In his application, O’Sullivan said it was interesting to contrast these cases with ones the PCLU was working on.

“Its focus now seems to have shifted to prosecuting people that will or are able to expose high-level corruption,” he said.

‘Sies Torie!’

When asked why this unit was investigating cases like fraud, NPA spokesperson Luvuyo Mfaku said the PCLU’s mandate was clear: It could investigate any matter the National Director of Public Prosecutions referred to it.

“It is at the NDPP’s discretion to refer matters to the PCLU. He can ask them to look at any high profile case,” Mfaku said.

“The rogue unit is a case that falls under the security of the state, and the case against Gordhan now is parallel to that matter. Anyway, who says what cases a prosecutor is supposed to prosecute or not?
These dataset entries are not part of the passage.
-- ==== Sys2Proof/Machine/HostAgent.lean ====
section
/-! DEFINITION. The host as data (spec 00_scope R16, R17; 30_encoding R101): its scratch temporaries, its operations and
the position in its program. None of it is state of the block. -/

namespace Sys2Proof.Machine

/-- The name of a host-side temporary t0..t7 (R101). -/
inductive Temp where
  | t0
  | t1
  | t2
  | t3
  | t4
  | t5
  | t6
  | t7
  deriving DecidableEq, Repr

/-- The values of the temporaries (R101). -/
structure Temps where
  v0 : Word
  v1 : Word
  v2 : Word
  v3 : Word
  v4 : Word
  v5 : Word
  v6 : Word
  v7 : Word
  deriving DecidableEq, Repr

/-- One host operation (R101). `sw OFF, V` is `write 4 OFF V` and `lw tN, OFF` is `read 4 tN OFF`; the first
argument is the access's width in bytes, so that a width R66 refuses can be written down. A label is the index of
the operation it marks (log 14). -/
inductive HostOp where
  | write (bytes : Nat) (off value : Word)
  | read (bytes : Nat) (t : Temp) (off : Word)
  | andi (td ts : Temp) (k : Word)
  | srli (td ts : Temp) (k : Nat)
  | bnez (t : Temp) (target : Nat)
  deriving DecidableEq, Repr

/-- The host: its program, the index of its next operation, its temporaries. -/
structure HostAgent where
  prog : List HostOp
  pc : Nat
  temps : Temps
  deriving DecidableEq, Repr

/-- Whose turn it is (R16, R71): the engine's, the host's, or the reset input is asserted (R230). -/
inductive Turn where
  | engine
  | host
  | resetAsserted
  deriving DecidableEq, Repr

/-- Reads a temporary. -/
def Temps.get (ts : Temps) : Temp → Word
  | .t0 => ts.v0
  | .t1 => ts.v1
  | .t2 => ts.v2
  | .t3 => ts.v3
  | .t4 => ts.v4
  | .t5 => ts.v5
  | .t6 => ts.v6
  | .t7 => ts.v7

/-- Writes a temporary. -/
def Temps.set (ts : Temps) (t : Temp) (v : Word) : Temps :=
  match t with
  | .t0 => { ts with v0 := v }
  | .t1 => { ts with v1 := v }
  | .t2 => { ts with v2 := v }
  | .t3 => { ts with v3 := v }
  | .t4 => { ts with v4 := v }
  | .t5 => { ts with v5 := v }
  | .t6 => { ts with v6 := v }
  | .t7 => { ts with v7 := v }

/-- `sw OFF, V` (R101). -/
def HostOp.sw (off value : Word) : HostOp := .write 4 off value

/-- `lw tN, OFF` (R101). -/
def HostOp.lw (t : Temp) (off : Word) : HostOp := .read 4 t off

end Sys2Proof.Machine
end

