-- ==== Sys2Proof/Machine/Engine.lean ====
section
/-! DEFINITION. The engine's turn (spec 20_memory R70, R71; 30_encoding R91, R95) and the reset input (70_reset R230). -/

namespace Sys2Proof.Machine

/-- The engine runs command word w: the command it decodes to, or IllegalCommand (R91, R95, R210). -/
def runWord (w : Word) (s : State) : Answer :=
  match decode w with
  | .ok i => exec i s
  | .error _ => .next (s.raise .illegalCommand)

/-- The engine's turn: a pending command runs in one indivisible step and `pending` is cleared (R49, R70, R71). The engine
takes no step except to execute a command (R16; log 15). -/
def engineTurn (s : State) : Answer :=
  match s.pending with
  | some w => runWord w { s with pending := none }
  | none => .next s

/-- The reset input is asserted (R230): every piece of the block's state at its reset value, a pending command abandoned,
every memory cell at a fresh draw. The parameters, the host and the schedule are not the block's state (log 16). -/
def State.assertReset (s : State) : State :=
  { State.reset with
    params := s.params
    host := s.host
    sched := s.sched
    draws := s.draws
    resets := s.resets + 1 }

end Sys2Proof.Machine
end

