theorem witness_CallOrderMeetsNoError :
    ((withFrame frameG).Inv ∧ frameG.init = true ∧ frameG.fmt = .gray) ∧
      ((withFrame frame420).Inv ∧ frame420.init = true ∧ frame420.fmt ≠ .gray) ∧
      ((withFrame frame444).Inv ∧ frame444.init = true ∧ frame444.fmt = .yuv444) :=
  ⟨⟨inv_withFrame frameG_wf, rfl, rfl⟩, ⟨inv_withFrame frame420_wf, rfl, by decide⟩, ⟨inv_withFrame frame444_wf, rfl, rfl⟩⟩

theorem witness_StatusRegisterFields : (withFrame frame420).pending = none ∧ (about frame420 4).pending ≠ none := by decide

theorem witness_quiet : (withFrame frame420).busy = false ∧ (about frame420 4).busy = true := by decide

theorem witness_StagedCellReadsBack :
    State.reset.params.legal = true ∧ State.reset.busy = false ∧
      (4 * 16777215 < 2 ^ 28 ∧ 16777215 < State.reset.params.maxW * State.reset.params.maxH) ∧
      (4 * 16777216 < 2 ^ 28 ∧ State.reset.params.maxW * State.reset.params.maxH ≤ 16777216) := by decide

/-- The state an EXPORT of frame444 leaves has six OUT cells. -/
theorem witness_OutReadsAreGated :
    (State.reset.params.legal = true ∧ State.reset.busy = false ∧ State.reset.out.valid = false ∧ 4 * 0 < 2 ^ 28) ∧
      (let s := { withFrame frame444 with out := ⟨2, 1, .three, .u8, true⟩ };
        s.busy = false ∧ s.out.valid = true ∧ 5 < s.out.w.toNat * s.out.h.toNat * s.out.ch.toNat ∧
          s.out.w.toNat * s.out.h.toNat * s.out.ch.toNat ≤ 6 ∧ 4 * 50331648 < 2 ^ 28 ∧
          3 * (s.params.maxW * s.params.maxH) ≤ 50331648) := by decide

theorem witness_ReservedAndReadOnlyAccesses :
    (0x3C ≤ (0x3C#32).toNat ∧ (0x3C#32).toNat < 0x10000000) ∧
      (0x3C ≤ (0x0FFFFFFC#32).toNat ∧ (0x0FFFFFFC#32).toNat < 0x10000000) ∧ 0x50000000 ≤ (0x50000000#32).toNat ∧
      0x50000000 ≤ (0xFFFFFFFC#32).toNat ∧ readOnlyReg .status = true := by decide

theorem witness_MisformedAccessIsRefused :
    (let s := hostAbout State.reset (.write 2 0 1);
      s.sched = [.host] ∧ 2 ≠ 4 ∧ s.host.prog[s.host.pc]? = some (.write 2 0 1)) ∧
    (let s := { hostAbout State.reset (.read 4 .t0 0x00000002#32) with sched := [] };
      s.sched = [] ∧ s.pending = none ∧ (0x00000002#32).toNat % 4 ≠ 0 ∧
        s.host.prog[s.host.pc]? = some (.read 4 .t0 0x00000002#32)) := by decide

theorem witness_BusyWindowProtocol :
    State.reset.busy = false ∧ (about frame420 4).busy = true ∧
      addressMap (about frame420 4).params 0x00000008#32 = .reg .cmd ∧
      addressMap (about frame420 4).params 0x10000004#32 = .inCell .plane1 1 ∧
      addressMap (about frame420 4).params 0x0000001C#32 = .reg .rdata ∧
      addressMap (about frame420 4).params 0x40000000#32 = .outCell 0 ∧
      (∃ t, engineTurn (about frame420 4) = .next t) ∧ (withFrame frame420).pending = none := by
  obtain ⟨t, h1, -⟩ := exists_next (a := engineTurn (about frame420 4)) (p := fun _ => true) (by decide)
  exact ⟨by decide, by decide, by decide, by decide, by decide, by decide, ⟨t, h1⟩, rfl⟩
A prosecutor can prosecute anything.”

In a post on his Facebook page on Tuesday, award-winning investigative journalist and author Jacques Pauw criticised the PCLU’s role in the prosecution of Gordhan. Pauw was especially critical of Pretorius’s involvement in the matter.

Pauw highlighted the “once brilliant” Pretorius’s earlier role in the successful prosecution of apartheid-era state operatives Eugene de Kock and Ferdi Barnard.

“I am dumbfounded that (Pretorius) is part of the NPA cabal that have decided to charge Pravin Gordhan and other SARS officials. Sies Torie! Instead of being remembered as a brave prosecutor you will now go down in the history books as the once brilliant prosecutor that licked the feet of the disgraced emperor,” Pauw wrote.